WHAT THE TASK ASKS :: Among the lines below, copy each one in which "badNumber" appears.
(AVAILABLE DATA)
/-! ### The assembler (V100 to V154) -/

theorem test_asm_delimiters : parseLine .reject "  12\tADD R3,,R4 \r".toList = .ok (some ⟨0x14C00000#32, 12#16⟩) := by decide
theorem test_asm_no_brackets : parseLine .reject "3 LD R2 R1".toList = .ok (some ⟨0x62000000#32, 3#16⟩) := by decide
theorem test_asm_st : parseLine .reject "9 ST [R3], R6".toList = .ok (some ⟨0x75400000#32, 9#16⟩) := by decide
theorem test_asm_leading_zeros : parseLine .reject "007 MOV R1, 007".toList = .ok (some ⟨0x00000007#32, 7#16⟩) := by decide
theorem test_asm_minus_zero : parseLine .reject "19 MOV R1, -0".toList = .ok (some ⟨0x00000000#32, 19#16⟩) := by decide
theorem test_asm_addi : parseLine .reject "65535 ADD R2, -128".toList = .ok (some ⟨0x22000080#32, 65535#16⟩) := by decide
theorem test_asm_blank : parseLine .reject ",, [ ]\t".toList = .ok none := by decide
theorem test_asm_operand_count : parseLine .reject "7 ADD R1".toList = .error .operandCount ∧
    parseLine .reject "4 JE 6 7".toList = .error .operandCount := by decide
theorem test_asm_too_many : parseLine .reject "15 ST [R1], R2, R3".toList = .error .tooManyFields := by decide
theorem test_asm_keyword : parseLine .reject "8 HALT".toList = .error .unknownKeyword ∧
    parseLine .reject "9 mov R1, 1".toList = .error .unknownKeyword ∧ parseLine .reject "18".toList = .error .noKeyword := by
  decide
theorem test_asm_register : parseLine .reject "6 MOV R0, 1".toList = .error .badRegister ∧
    parseLine .reject "6 MOV R12, 1".toList = .error .badRegister ∧
    parseLine .reject "13 CMP R1, 5".toList = .error .badRegister ∧
    parseLine .reject "12 ADD R1, Rx".toList = .error .badRegister := by decide
theorem test_asm_number : parseLine .reject "14 MOV R1, R2".toList = .error .badNumber ∧
    parseLine .reject "11 ADD R1, +1".toList = .error .badNumber ∧
    parseLine .reject "11 ADD R1, 5x".toList = .error .badNumber := by decide
theorem test_asm_line_number : parseLine .reject "MOV R1, 5".toList = .error .badLineNumber ∧
    parseLine .reject "65536 MOV R1, 1".toList = .error .badLineNumber := by decide
theorem test_asm_target : parseLine .reject "16 JE -1".toList = .error .badTarget ∧
    parseLine .reject "16 JMP 65536".toList = .error .badTarget := by decide
theorem test_asm_reject : parseLine .reject "10 MOV R1, 128".toList = .error .immOutOfRange ∧
    parseLine .reject "10 MOV R1, -128".toList = .ok (some ⟨0x00000080#32, 10#16⟩) := by decide
theorem test_asm_wrap : parseLine .wrap "10 MOV R1, 300".toList = .ok (some ⟨0x0000002C#32, 10#16⟩) ∧
    parseLine .wrap "10 ADD R1, 255".toList = .ok (some ⟨0x200000FF#32, 10#16⟩) := by decide
/-- The whole text at the end of section 8 of spec/95_test_vectors.md. -/
theorem test_asm_text : assemble .reject "30 MOV R1,64\n10 ADD R1,R1\n\n20 CMP R1,R2".toList =
    .image [⟨0x00000040#32, 30#16⟩, ⟨0x10000000#32, 10#16⟩, ⟨0x30400000#32, 20#16⟩] := by decide

/-! ### Witnesses: states and operands that meet the hypotheses of the statements -/

/-- A resolved program of one instruction word. -/
def oneWord (w : IWord) : ResolvedProgram := ⟨[⟨w, 1#16⟩]⟩

/-- A running machine with that program, at its word. -/
def running (w : IWord) : State := { State.reset with program := .resolved (oneWord w), status := .running }

/-- A machine whose program has ended: the empty program, while the loop test has yet to fail. -/
def ended : State := { State.reset with program := .resolved ⟨[]⟩, status := .running }

theorem witness_decoded_word : decode 0x10400000#32 = .ok (.add 0 1) := by decide
/-- For the opcode map and its disjointness. -/
theorem witness_selected_row : (⟨"LD", 0x60000000#32, 0xF03FFFFF#32⟩ : OpcodeRow) ∈ opcodeRows ∧
    (⟨"LD", 0x60000000#32, 0xF03FFFFF#32⟩ : OpcodeRow).selects 0x6B400000#32 = true ∧ (raField 0x6B400000#32).toNat ≤ 5 ∧
    (rbField 0x6B400000#32).toNat ≤ 5 := by decide
theorem witness_ImmediateIsAByte_low : (-128 : Int) ≤ -128 ∧ (-128 : Int) ≤ 127 ∧ s8 (byteOfInt (-128)) = -128 := by decide
theorem witness_ImmediateIsAByte_high : (-128 : Int) ≤ 127 ∧ (127 : Int) ≤ 127 ∧ s8 (byteOfInt 127) = 127 := by decide
/-- For ST, and for a load after a store through another register of the same value. -/
theorem witness_StStoresTheByte :
    Memory.wf (twoMem 0xFF#8 0xFF#8 [(0, 0x01#8), (255, 0x02#8)] [255]).mem = true ∧
    (twoMem 0xFF#8 0xFF#8 [(0, 0x01#8), (255, 0x02#8)] [255]).effAddr 0 = 255 ∧
    (twoMem 0xFF#8 0xFF#8 [(0, 0x01#8), (255, 0x02#8)] [255]).readReg 1 =
      (twoMem 0xFF#8 0xFF#8 [(0, 0x01#8), (255, 0x02#8)] [255]).readReg 0 := by decide
/-- For the statements over `exec i s = .next t`: R28, R31, R260, R64, and R31's with `eq` and R28's with `pc` replaced. -/
theorem witness_exec : goes (.cmp 0 1) (two 0x05#8 0x05#8 false) { two 0x05#8 0x05#8 true with cycles := 1, pc := 1#16 } = true ∧
    goes (.cmp 0 1) { two 0x05#8 0x05#8 false with eq := true }
      { two 0x05#8 0x05#8 true with cycles := 1, pc := 1#16 } = true ∧
    goes (.cmp 0 1) { two 0x05#8 0x05#8 false with pc := 9#16 }
      { two 0x05#8 0x05#8 true with cycles := 1, pc := 10#16 } = true := by decide
/-- R31: an instruction that is no CMP, and one that is no JE. -/
theorem witness_CompareFlag : (∀ ra rb, Instr.mov 0 0x01#8 ≠ .cmp ra rb) ∧ (∀ tgt, Instr.cmp 0 1 ≠ .je tgt) ∧
    (two 0x00#8 0x00#8 false).eq = false := by
  refine ⟨by simp, by simp, rfl⟩
/-- R260: a step that is no instruction's, and a halt. -/
theorem witness_CostTable_halted : { State.reset with status := .halted }.status ≠ .running ∧
    isNext (step { State.reset with status := .halted }) { State.reset with status := .halted } = true ∧
    isNext (step ended) { ended with status := .halted } = true := by decide
theorem witness_WarmUntilReset_step : { running 0x70000000#32 with touched := [3] }.isTouched 3 = true ∧
    isNext (step { running 0x70000000#32 with touched := [3] })
      { running 0x70000000#32 with touched := [0, 3], instret := 1, cycles := 50, ldst := 1, pc := 1#16 } = true := by decide
theorem witness_WarmUntilReset_host : HostInput.start ≠ .reset ∧ (twoMem 0x00#8 0x00#8 [] [3]).isTouched 3 = true ∧
    isNext (hostApply .start (twoMem 0x00#8 0x00#8 [] [3])) { twoMem 0x00#8 0x00#8 [] [3] with startPending := true } = true ∧
    isNext (hostApply .reset (twoMem 0x00#8 0x00#8 [] [3])) State.reset = true := by decide
/-- R58's clauses on LD and ST at a cold and at a warm address. -/
theorem witness_TouchedAffectsCostOnly_data :
    (twoMem 0x10#8 0x00#8 [(16, 0xAB#8)] []).isTouched ((twoMem 0x10#8 0x00#8 [(16, 0xAB#8)] []).effAddr 0) = false ∧
    (twoMem 0x10#8 0x00#8 [(16, 0xAB#8)] [16]).isTouched ((twoMem 0x10#8 0x00#8 [(16, 0xAB#8)] [16]).effAddr 0) = true ∧
    Memory.wf (twoMem 0x10#8 0x00#8 [(16, 0xAB#8)] [16]).mem = true := by decide
/-- R58: two states that differ in warmth and in a counter, and both step. -/
theorem witness_TouchedAffectsCostOnly_next :
    AgreeButCost (running 0x60000000#32) { running 0x60000000#32 with touched := [0], cycles := 7 } ∧
    isNext (step (running 0x60000000#32))
      { running 0x60000000#32 with touched := [0], instret := 1, cycles := 50, ldst := 1, pc := 1#16 } = true :=
  ⟨⟨rfl, rfl, rfl, rfl, rfl, rfl, rfl, rfl⟩, by decide⟩
theorem witness_TouchedAffectsCostOnly_fault :
    AgreeButCost (running 0x80000000#32) { running 0x80000000#32 with touched := [0] } ∧
    step (running 0x80000000#32) = .fault .invalidWord :=
  ⟨⟨rfl, rfl, rfl, rfl, rfl, rfl, rfl, rfl⟩, rfl⟩
/-- R64: the step that writes the instruction store. -/
theorem witness_StoresNeverChangeInstructions :
    isNext (step (boot [⟨0x50000007#32, 7#16⟩])) { running 0#32 with program := .resolved ⟨[⟨0x50000000#32, 7#16⟩]⟩ } = true ∧
    Program.resolved ⟨[⟨0x50000000#32, 7#16⟩]⟩ ≠ (boot [⟨0x50000007#32, 7#16⟩]).program := by decide
/-- For StepRunsTheDecodedInstruction, HowThePcMoves and CountersNeverDecrease. -/
theorem witness_StepRunsTheDecodedInstruction : (running 0x10400000#32).status = .running ∧
    (running 0x10400000#32).program = .resolved (oneWord 0x10400000#32) ∧
    (oneWord 0x10400000#32).entries[(running 0x10400000#32).pc.toNat]? = some ⟨0x10400000#32, 1#16⟩ ∧
    decode 0x10400000#32 = .ok (.add 0 1) ∧
    isNext (step (running 0x10400000#32)) { running 0x10400000#32 with instret := 1, cycles := 1, pc := 1#16 } = true := by
  decide
theorem witness_LoopTestEndsTheRun : { running 0#32 with pc := 1#16 }.status = .running ∧
    { running 0#32 with pc := 1#16 }.program = .resolved (oneWord 0#32) ∧
    (oneWord 0#32).entries.length ≤ { running 0#32 with pc := 1#16 }.pc.toNat := by decide
theorem witness_InvalidWordAtFetchFaults : (running 0x80000000#32).status = .running ∧
    (running 0x80000000#32).program = .resolved (oneWord 0x80000000#32) ∧
    (oneWord 0x80000000#32).entries[(running 0x80000000#32).pc.toNat]? = some ⟨0x80000000#32, 1#16⟩ ∧
    isInvalid 0x80000000#32 = true := by decide
theorem witness_PlacedWordRunsNext : decodeTableWord 32 0x00000005 = some (.mov 0 0x05#8) := by decide
theorem witness_EmptyProgram : StepsTo 1 (boot []) ended := ⟨_, rfl, rfl⟩
/-- R141: MOV R1, 5; ADD R1, R2, which are no branches. -/
theorem witness_StraightLineProgramsHalt : ([⟨0x00000005#32, 1#16⟩, ⟨0x10400000#32, 2#16⟩] : Image).length ≤ 65535 ∧
    ∀ e ∈ ([⟨0x00000005#32, 1#16⟩, ⟨0x10400000#32, 2#16⟩] : Image), ∃ i, decode e.word = .ok i ∧ straight i = true := by
  refine ⟨by decide, fun e he => ?_⟩
  simp only [List.mem_cons, List.not_mem_nil, or_false] at he
  rcases he with rfl | rfl
  · exact ⟨.mov 0 0x05#8, by decide, rfl⟩
  · exact ⟨.add 0 1, by decide, rfl⟩
theorem witness_SelfBranchDiverges_jmp : (running 0x50000000#32).program = .resolved (oneWord 0x50000000#32) ∧
    (oneWord 0x50000000#32).entries[(running 0x50000000#32).pc.toNat]? =
    some ⟨0x50000000#32, 1#16⟩ ∧ decode 0x50000000#32 = .ok (.jmp (running 0x50000000#32).pc) := by decide
theorem witness_SelfBranchDiverges_je : { running 0x40000000#32 with eq := true }.program =
    .resolved (oneWord 0x40000000#32) ∧
    (oneWord 0x40000000#32).entries[{ running 0x40000000#32 with eq := true }.pc.toNat]? =
    some ⟨0x40000000#32, 1#16⟩ ∧ decode 0x40000000#32 = .ok (.je { running 0x40000000#32 with eq := true }.pc) ∧
    { running 0x40000000#32 with eq := true }.eq = true := by decide
theorem witness_InvalidImageIsRejected : (boot badImage).status = .idle ∧ (boot badImage).startPending = true ∧
    (boot badImage).program = .unresolved ⟨badImage⟩ ∧ badImage[1]? = some ⟨0x80000000#32, 2#16⟩ ∧ isInvalid 0x80000000#32 = true ∧
    ∀ j f, j < 1 → badImage[j]? = some f → isInvalid f.word = false := by
  refine ⟨rfl, rfl, rfl, rfl, by decide, fun j f hj hf => ?_⟩
  obtain rfl : j = 0 := by omega
  obtain rfl : (⟨0x00000005#32, 1#16⟩ : Entry) = f := by simpa [badImage] using hf
  decide
/-- A branch to a line that exists, and one to a line that does not. -/
def branches : Image := [⟨0x50000014#32, 10#16⟩, ⟨0x40000063#32, 20#16⟩, ⟨0x00000001#32, 20#16⟩]
theorem witness_ValidImageIsResolvedAndRuns : (boot branches).status = .idle ∧ (boot branches).startPending = true ∧
    (boot branches).program = .unresolved ⟨branches⟩ ∧ ∀ e ∈ branches, isInvalid e.word = false := by decide
/-- R40: reset, the start accepted, the start rejected, the halt, and a stutter. -/
theorem witness_StatusChangesByTheTable :
    isNext (react (.host .reset) { State.reset with status := .halted }) State.reset = true ∧
    isNext (react .clock (boot [])) ended = true ∧
    isNext (react .clock (boot badImage)) { State.reset with program := .unresolved ⟨badImage⟩, status := .rejected, rejIndex := 1 } = true ∧
    isNext (react .clock ended) { ended with status := .halted } = true ∧
    Event.clock ≠ .host .reset ∧ { State.reset with status := .rejected }.status = .rejected := by decide
/-- R180, R181, with two entries of line 20: the first is the target. -/
theorem witness_LowestMatchingLineIsTheTarget : branches.length ≤ 65535 ∧ branches[0]? = some ⟨0x50000014#32, 10#16⟩ ∧
    isBranchWord 0x50000014#32 = true ∧ branches[1]? = some ⟨0x40000063#32, 20#16⟩ ∧ (20#16 : LineNo) = tgtField 0x50000014#32 ∧
    (∀ i f, i < 1 → branches[i]? = some f → f.line ≠ tgtField 0x50000014#32) ∧ branches[2]? = some ⟨0x00000001#32, 20#16⟩ ∧
    (resolve ⟨branches⟩).entries[0]? = some ⟨0x50000001#32, 10#16⟩ ∧ isBranchWord 0x50000001#32 = true := by
  refine ⟨by decide, rfl, by decide, rfl, by decide, fun i f hi hf => ?_, rfl, by decide, by decide⟩
  obtain rfl : i = 0 := by omega
  obtain rfl : (⟨0x50000014#32, 10#16⟩ : Entry) = f := by simpa [branches] using hf
  decide
theorem witness_MissingLineEndsTheRun_resolve : branches[1]? = some ⟨0x40000063#32, 20#16⟩ ∧ isBranchWord 0x40000063#32 = true ∧
    (∀ e ∈ branches, e.line ≠ tgtField 0x40000063#32) := by decide
theorem witness_MissingLineEndsTheRun_run : (running 0x50000001#32).status = .running ∧
    (running 0x50000001#32).program = .resolved (oneWord 0x50000001#32) ∧
    (oneWord 0x50000001#32).entries[(running 0x50000001#32).pc.toNat]? = some ⟨0x50000001#32, 1#16⟩ ∧
    decode 0x50000001#32 = .ok (.jmp 1#16) ∧ (1#16 : Index).toNat = (oneWord 0x50000001#32).entries.length ∧
    decode 0x40000001#32 = .ok (.je 1#16) ∧ { running 0x40000001#32 with eq := true }.eq = true := by decide
/-- R183 at both ends of the range, and at the sentinel in `pc`. -/
theorem witness_ResolvedTargetsAreInRange : (⟨0x50000001#32, 10#16⟩ : Entry) ∈ (resolve ⟨branches⟩).entries ∧
    (tgtField 0x50000001#32).toNat < branches.length ∧ (⟨0x40000003#32, 20#16⟩ : Entry) ∈ (resolve ⟨branches⟩).entries ∧
    (tgtField 0x40000003#32).toNat = branches.length ∧ { running 0#32 with pc := 1#16 }.pc.toNat =
    { running 0#32 with pc := 1#16 }.len := by decide
/-- R185: two images with the same tags that differ in another entry's word. -/
theorem witness_ResolverWritesTargetsOnly : branches[1]? = some ⟨0x40000063#32, 20#16⟩ ∧
    (resolve ⟨branches⟩).entries[1]? = some ⟨0x40000003#32, 20#16⟩ ∧ isBranchWord 0x00000001#32 = false ∧
    branches.map (·.line) = (⟨0x50000000#32, 10#16⟩ :: branches.drop 1).map (·.line) ∧
    branches[1]? = (⟨0x50000000#32, 10#16⟩ :: branches.drop 1)[1]? ∧ (boot branches).status = .idle := by decide
/-- For OnlyResolvedProgramsRun: the two wrong forms, and the step that makes a resolved program; its reachable states are below. -/
theorem witness_OnlyResolvedProgramsRun : { boot branches with status := .running }.status = .running ∧
    { boot branches with status := .running }.program = .unresolved ⟨branches⟩ ∧
    { State.reset with program := .resolved (oneWord 0#32), startPending := true }.status = .idle ∧
    isNext (react .clock (boot branches))
      { State.reset with program := .resolved (resolve ⟨branches⟩), status := .running } = true := by decide
theorem witness_ResolvingKeepsTheInstruction : decode 0x50000014#32 = .ok (.jmp 20#16) := by decide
(End AVAILABLE DATA)
YOUR RESPONSE ::
theorem test_asm_number : parseLine .reject "14 MOV R1, R2".toList = .error .badNumber ∧
    parseLine .reject "11 ADD R1, +1".toList = .error .badNumber ∧
    parseLine .reject "11 ADD R1, 5x".toList = .error .badNumber := by decide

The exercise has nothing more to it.